_YOUR ASSIGNMENT_
Where a line holds the word "function", copy it from the records.

━━━━━━━━━━━━━━━━━━━━

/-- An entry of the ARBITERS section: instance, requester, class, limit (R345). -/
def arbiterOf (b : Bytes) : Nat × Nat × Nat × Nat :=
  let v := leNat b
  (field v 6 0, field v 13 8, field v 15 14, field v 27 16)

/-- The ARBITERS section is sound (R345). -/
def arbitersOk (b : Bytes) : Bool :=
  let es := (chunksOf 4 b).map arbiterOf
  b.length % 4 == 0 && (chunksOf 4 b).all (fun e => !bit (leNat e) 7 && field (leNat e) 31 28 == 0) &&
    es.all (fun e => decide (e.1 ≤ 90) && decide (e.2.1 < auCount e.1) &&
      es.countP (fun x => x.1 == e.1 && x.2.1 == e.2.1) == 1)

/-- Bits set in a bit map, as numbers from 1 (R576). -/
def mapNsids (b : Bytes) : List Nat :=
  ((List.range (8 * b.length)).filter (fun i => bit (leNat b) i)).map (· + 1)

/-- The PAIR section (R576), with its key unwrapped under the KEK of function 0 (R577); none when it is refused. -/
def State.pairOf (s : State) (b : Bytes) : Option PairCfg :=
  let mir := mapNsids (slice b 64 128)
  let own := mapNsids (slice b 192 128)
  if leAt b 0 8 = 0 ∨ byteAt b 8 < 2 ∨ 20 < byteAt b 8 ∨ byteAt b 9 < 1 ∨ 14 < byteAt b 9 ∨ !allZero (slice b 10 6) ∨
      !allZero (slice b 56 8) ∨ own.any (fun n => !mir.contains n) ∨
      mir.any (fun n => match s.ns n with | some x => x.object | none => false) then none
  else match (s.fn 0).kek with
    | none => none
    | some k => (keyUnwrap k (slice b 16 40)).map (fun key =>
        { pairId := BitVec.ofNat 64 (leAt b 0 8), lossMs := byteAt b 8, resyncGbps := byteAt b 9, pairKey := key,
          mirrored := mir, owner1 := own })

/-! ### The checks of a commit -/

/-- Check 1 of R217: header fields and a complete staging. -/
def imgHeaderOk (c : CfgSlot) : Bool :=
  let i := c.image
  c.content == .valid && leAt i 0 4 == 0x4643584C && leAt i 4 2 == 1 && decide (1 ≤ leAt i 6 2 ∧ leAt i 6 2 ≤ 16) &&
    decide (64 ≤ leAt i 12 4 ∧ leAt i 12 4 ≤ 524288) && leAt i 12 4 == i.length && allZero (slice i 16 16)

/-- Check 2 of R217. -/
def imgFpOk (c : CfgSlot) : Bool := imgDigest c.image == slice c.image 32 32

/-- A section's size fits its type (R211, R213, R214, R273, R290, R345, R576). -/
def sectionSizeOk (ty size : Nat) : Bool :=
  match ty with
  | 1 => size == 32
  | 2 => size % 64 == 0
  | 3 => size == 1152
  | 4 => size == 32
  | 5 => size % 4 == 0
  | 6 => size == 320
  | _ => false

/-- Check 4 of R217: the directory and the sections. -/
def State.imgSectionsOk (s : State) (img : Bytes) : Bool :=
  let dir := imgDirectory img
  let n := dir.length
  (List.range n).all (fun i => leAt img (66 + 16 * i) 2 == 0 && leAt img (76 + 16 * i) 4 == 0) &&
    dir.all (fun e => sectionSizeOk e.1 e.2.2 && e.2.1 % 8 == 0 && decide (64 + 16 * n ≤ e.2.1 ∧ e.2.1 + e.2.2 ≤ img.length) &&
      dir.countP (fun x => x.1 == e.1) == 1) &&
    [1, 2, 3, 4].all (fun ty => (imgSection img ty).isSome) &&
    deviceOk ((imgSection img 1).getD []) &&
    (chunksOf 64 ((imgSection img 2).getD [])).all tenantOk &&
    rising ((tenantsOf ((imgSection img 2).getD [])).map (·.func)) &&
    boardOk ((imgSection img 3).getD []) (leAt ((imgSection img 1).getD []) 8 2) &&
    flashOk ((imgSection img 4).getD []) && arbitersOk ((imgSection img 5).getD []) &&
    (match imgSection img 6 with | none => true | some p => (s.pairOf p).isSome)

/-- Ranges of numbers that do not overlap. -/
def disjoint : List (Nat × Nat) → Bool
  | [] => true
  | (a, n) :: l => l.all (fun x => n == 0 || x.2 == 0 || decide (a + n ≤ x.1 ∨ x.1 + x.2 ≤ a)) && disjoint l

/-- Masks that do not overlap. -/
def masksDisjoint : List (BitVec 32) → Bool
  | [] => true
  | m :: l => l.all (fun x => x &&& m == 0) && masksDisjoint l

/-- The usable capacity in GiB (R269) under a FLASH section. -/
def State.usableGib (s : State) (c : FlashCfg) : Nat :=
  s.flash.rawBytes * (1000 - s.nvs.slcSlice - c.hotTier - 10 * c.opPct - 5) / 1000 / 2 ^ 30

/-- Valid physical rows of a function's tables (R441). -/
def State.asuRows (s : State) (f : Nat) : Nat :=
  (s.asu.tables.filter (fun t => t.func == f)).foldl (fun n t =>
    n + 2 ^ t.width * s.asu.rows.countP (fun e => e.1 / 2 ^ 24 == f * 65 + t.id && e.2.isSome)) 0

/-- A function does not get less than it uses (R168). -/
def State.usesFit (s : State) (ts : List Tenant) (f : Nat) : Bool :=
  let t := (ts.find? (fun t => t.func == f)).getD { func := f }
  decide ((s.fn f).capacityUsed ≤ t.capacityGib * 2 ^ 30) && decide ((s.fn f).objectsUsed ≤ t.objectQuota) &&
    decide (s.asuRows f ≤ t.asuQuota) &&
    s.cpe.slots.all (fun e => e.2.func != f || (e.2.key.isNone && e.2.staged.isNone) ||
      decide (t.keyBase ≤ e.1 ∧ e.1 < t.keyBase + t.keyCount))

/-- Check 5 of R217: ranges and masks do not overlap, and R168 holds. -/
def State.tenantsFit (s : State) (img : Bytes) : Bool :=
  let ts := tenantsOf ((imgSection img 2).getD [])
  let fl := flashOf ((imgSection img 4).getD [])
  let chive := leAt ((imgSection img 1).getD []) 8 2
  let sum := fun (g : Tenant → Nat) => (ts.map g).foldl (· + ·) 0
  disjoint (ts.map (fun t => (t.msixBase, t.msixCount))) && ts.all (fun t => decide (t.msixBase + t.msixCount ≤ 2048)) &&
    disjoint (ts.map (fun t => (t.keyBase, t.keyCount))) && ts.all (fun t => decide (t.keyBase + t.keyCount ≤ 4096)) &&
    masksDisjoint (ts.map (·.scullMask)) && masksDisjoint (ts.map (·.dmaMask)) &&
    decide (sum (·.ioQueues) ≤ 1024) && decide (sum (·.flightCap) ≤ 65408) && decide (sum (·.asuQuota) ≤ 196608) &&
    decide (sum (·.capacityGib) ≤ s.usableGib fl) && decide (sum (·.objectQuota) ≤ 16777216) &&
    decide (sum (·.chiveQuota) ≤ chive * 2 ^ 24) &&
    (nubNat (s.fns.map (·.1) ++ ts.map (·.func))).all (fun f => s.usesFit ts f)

━━━━━━━━━━━━━━━━━━━━

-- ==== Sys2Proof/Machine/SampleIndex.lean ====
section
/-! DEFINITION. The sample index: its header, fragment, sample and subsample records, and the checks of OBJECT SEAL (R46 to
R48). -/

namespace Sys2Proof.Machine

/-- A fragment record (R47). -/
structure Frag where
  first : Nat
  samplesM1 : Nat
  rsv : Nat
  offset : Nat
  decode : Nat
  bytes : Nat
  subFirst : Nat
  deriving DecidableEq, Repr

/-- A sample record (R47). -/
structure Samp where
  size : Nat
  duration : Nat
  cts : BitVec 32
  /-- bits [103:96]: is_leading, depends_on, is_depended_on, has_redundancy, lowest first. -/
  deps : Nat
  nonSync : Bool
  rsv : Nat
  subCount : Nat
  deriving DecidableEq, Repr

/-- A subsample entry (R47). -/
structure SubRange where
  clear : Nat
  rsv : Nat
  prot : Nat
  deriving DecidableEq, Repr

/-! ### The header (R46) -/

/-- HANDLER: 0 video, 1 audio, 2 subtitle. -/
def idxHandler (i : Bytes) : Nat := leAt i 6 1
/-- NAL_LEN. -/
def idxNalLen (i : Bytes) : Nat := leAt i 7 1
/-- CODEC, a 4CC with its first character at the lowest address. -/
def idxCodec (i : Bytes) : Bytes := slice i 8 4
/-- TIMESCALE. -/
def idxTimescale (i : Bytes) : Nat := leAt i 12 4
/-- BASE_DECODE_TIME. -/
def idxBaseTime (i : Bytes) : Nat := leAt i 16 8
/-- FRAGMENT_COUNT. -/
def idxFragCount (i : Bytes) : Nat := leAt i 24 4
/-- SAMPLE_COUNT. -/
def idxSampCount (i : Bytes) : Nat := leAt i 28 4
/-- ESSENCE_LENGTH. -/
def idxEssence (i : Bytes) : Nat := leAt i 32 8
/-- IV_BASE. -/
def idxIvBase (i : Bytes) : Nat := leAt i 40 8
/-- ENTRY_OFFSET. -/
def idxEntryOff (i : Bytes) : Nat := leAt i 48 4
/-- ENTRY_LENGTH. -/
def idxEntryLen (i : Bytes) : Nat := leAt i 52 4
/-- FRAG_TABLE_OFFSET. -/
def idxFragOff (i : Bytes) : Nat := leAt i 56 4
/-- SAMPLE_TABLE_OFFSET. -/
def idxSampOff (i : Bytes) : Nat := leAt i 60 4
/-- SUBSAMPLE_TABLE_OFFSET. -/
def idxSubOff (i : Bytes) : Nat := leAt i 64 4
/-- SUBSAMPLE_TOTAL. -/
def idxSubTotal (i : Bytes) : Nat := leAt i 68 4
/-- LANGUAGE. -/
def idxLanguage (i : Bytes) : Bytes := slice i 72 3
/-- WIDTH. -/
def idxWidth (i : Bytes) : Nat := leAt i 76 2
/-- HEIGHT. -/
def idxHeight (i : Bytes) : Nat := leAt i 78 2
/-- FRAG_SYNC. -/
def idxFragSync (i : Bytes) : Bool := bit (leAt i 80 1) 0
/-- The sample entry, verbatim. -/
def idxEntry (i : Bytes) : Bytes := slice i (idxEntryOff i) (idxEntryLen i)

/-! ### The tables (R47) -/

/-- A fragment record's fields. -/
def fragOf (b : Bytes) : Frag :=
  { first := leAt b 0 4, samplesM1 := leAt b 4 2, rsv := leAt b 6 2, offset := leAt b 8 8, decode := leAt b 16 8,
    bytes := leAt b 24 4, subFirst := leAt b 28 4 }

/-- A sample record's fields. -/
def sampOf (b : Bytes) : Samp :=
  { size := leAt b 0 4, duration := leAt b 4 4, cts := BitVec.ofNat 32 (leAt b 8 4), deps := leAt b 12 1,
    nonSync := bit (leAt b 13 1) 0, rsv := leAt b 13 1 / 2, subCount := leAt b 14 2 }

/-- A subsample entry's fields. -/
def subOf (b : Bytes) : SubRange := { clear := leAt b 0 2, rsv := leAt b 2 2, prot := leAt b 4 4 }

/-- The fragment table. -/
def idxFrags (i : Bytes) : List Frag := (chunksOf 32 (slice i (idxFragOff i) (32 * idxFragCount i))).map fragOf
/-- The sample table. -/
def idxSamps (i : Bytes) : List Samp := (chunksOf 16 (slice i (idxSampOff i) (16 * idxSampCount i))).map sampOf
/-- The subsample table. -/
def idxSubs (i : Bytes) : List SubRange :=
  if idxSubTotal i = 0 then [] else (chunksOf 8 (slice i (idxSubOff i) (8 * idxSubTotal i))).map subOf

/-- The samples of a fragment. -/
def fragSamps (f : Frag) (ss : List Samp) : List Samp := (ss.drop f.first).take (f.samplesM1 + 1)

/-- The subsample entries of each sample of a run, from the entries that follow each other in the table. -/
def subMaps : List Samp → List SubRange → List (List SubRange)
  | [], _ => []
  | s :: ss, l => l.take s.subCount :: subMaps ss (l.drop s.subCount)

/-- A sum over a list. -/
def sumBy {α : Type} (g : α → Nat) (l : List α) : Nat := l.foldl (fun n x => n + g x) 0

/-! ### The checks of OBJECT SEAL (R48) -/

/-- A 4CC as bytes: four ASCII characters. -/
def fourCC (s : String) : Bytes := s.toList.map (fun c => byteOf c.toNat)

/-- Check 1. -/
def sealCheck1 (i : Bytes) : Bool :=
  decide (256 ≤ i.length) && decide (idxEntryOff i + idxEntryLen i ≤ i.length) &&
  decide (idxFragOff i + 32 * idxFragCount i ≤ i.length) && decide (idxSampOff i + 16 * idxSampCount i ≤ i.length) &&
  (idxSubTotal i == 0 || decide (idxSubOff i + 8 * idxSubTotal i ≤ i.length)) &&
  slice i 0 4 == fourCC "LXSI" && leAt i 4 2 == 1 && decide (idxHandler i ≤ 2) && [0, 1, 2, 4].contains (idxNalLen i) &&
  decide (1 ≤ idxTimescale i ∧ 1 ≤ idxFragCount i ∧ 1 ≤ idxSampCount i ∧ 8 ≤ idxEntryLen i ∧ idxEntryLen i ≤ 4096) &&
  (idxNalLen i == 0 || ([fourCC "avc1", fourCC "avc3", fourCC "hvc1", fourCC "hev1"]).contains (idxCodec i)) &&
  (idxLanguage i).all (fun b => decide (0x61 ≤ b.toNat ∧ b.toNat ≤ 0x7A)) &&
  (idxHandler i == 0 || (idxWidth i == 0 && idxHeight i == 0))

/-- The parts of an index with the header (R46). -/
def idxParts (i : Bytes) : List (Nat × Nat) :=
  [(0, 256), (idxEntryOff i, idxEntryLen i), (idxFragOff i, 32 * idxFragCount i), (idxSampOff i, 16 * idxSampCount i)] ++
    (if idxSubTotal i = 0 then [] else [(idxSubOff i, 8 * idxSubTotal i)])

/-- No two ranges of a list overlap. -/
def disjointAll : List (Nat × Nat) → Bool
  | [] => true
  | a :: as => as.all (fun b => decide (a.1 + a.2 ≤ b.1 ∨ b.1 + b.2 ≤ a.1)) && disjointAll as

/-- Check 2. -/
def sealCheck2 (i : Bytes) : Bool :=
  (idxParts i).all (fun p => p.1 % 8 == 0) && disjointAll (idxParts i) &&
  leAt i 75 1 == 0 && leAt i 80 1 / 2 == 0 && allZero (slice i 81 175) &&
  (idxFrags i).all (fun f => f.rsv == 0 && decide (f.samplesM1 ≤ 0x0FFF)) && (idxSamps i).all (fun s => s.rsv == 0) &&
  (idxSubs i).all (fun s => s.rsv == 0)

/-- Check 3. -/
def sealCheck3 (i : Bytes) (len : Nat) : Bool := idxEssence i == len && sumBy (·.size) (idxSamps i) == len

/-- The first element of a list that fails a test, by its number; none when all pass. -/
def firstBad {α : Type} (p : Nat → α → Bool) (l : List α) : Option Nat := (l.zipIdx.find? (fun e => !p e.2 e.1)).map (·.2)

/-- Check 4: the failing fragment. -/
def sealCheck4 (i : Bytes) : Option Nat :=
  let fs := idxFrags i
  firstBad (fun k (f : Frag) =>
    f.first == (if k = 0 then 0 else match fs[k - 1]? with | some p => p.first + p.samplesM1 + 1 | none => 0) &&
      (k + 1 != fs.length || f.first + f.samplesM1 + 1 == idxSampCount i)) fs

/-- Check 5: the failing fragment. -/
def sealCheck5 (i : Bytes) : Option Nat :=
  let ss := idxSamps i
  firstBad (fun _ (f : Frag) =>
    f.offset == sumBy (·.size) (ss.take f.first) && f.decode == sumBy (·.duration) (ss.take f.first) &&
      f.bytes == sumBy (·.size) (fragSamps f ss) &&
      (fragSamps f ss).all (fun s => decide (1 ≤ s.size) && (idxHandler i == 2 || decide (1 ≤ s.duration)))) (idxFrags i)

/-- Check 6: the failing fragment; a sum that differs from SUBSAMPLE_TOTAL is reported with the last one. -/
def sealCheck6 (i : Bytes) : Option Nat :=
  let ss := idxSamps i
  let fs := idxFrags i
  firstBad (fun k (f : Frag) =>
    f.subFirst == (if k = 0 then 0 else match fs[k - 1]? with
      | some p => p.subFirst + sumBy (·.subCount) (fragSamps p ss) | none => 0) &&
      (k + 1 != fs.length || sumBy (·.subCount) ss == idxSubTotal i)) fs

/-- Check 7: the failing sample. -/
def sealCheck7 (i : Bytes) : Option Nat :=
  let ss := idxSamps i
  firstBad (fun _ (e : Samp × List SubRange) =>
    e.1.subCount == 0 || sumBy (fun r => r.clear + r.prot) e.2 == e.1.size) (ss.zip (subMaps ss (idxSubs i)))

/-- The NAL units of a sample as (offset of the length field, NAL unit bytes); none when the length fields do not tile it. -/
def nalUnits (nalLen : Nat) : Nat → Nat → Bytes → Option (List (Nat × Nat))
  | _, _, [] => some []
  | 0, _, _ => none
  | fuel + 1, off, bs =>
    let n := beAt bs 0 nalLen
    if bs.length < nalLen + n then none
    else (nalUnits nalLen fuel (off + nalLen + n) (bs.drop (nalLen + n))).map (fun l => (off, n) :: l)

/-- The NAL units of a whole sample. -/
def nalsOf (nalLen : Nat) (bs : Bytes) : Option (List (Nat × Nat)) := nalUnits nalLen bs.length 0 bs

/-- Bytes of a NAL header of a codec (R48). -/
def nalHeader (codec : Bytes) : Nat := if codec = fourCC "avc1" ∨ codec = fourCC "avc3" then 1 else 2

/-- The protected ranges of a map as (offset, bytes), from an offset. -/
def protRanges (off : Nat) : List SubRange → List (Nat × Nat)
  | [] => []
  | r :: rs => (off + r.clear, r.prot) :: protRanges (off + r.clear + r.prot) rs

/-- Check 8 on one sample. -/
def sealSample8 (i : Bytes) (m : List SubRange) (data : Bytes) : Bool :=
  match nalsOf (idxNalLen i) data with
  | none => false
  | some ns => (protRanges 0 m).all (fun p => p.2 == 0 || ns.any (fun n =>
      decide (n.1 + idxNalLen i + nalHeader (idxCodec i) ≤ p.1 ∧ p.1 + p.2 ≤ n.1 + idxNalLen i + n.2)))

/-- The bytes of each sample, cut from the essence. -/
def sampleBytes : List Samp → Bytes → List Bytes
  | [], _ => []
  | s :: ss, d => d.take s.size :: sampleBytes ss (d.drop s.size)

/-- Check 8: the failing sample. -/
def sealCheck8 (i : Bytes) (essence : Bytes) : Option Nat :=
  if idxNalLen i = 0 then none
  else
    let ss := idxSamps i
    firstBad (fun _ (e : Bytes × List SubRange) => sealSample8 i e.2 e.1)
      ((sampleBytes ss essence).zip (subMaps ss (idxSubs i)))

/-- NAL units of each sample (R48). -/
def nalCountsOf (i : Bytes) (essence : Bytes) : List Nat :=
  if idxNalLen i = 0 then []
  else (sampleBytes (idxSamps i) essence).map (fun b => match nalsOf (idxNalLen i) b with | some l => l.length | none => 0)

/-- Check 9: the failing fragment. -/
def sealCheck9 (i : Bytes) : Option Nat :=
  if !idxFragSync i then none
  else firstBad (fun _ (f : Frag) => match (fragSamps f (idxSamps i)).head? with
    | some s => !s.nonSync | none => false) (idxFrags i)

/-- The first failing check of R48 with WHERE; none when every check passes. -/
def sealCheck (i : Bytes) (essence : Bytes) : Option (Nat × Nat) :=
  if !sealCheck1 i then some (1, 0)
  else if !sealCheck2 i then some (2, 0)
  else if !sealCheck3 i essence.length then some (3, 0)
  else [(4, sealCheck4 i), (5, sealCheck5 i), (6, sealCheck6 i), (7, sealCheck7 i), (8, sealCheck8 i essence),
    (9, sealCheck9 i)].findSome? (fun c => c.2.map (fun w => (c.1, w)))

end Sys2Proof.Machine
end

━━━━━━━━━━━━━━━━━━━━

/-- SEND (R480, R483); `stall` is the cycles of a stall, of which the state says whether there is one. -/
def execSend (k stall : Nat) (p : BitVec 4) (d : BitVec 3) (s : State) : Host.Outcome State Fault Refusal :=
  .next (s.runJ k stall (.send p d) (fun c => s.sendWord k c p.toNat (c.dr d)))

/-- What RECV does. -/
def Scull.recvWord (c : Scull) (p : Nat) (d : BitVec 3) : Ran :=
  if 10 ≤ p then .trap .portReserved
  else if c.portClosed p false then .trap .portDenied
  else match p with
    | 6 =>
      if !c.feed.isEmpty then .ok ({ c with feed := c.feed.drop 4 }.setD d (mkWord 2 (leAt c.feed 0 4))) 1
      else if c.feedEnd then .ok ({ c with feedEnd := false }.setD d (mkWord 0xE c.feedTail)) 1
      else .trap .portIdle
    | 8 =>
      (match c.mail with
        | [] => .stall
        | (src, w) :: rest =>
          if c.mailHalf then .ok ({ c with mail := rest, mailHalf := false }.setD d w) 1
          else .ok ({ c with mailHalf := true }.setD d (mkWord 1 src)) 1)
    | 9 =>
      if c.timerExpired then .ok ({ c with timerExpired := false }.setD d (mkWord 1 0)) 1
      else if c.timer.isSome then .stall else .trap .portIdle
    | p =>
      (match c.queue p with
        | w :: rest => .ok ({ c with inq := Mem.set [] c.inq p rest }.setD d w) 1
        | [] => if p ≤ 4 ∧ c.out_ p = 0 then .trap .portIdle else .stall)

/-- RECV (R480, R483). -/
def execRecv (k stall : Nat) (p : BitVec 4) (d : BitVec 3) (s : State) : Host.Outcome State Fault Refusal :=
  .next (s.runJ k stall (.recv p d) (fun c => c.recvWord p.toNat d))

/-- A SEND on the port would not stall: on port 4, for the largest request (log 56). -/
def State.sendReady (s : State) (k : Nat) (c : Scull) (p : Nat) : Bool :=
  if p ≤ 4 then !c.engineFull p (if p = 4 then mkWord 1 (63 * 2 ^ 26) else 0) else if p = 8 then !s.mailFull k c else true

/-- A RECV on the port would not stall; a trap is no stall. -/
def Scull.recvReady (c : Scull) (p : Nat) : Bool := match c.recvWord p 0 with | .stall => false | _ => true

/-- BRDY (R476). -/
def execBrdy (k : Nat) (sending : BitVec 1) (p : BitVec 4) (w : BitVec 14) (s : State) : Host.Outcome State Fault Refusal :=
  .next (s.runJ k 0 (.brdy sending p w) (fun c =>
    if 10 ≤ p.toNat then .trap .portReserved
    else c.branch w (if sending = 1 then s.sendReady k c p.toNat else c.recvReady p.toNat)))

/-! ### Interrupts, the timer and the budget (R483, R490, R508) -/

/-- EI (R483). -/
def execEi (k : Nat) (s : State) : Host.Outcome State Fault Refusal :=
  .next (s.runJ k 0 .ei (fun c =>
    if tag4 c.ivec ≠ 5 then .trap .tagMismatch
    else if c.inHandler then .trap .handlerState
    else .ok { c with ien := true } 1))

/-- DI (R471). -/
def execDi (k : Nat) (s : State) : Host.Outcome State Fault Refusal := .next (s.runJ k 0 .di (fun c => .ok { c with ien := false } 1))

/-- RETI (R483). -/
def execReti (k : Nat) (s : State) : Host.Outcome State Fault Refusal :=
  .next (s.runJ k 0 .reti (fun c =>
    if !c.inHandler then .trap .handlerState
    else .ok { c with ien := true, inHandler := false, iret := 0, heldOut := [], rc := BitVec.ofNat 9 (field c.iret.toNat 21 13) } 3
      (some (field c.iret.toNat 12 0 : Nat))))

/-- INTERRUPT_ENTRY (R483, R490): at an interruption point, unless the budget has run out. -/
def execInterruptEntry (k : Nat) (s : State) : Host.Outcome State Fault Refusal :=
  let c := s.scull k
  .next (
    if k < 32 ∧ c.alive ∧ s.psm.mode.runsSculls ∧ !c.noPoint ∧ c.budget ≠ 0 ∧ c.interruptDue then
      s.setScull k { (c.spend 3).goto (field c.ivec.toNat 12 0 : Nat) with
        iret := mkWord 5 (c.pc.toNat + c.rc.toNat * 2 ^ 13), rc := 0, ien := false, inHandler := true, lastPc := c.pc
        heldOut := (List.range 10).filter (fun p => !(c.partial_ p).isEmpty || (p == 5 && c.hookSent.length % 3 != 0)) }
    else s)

━━━━━━━━━━━━━━━━━━━━

_EXERCISE RESULT_
/-- The PAIR section (R576), with its key unwrapped under the KEK of function 0 (R577); none when it is refused. -/
/-- Valid physical rows of a function's tables (R441). -/
/-- A function does not get less than it uses (R168). -/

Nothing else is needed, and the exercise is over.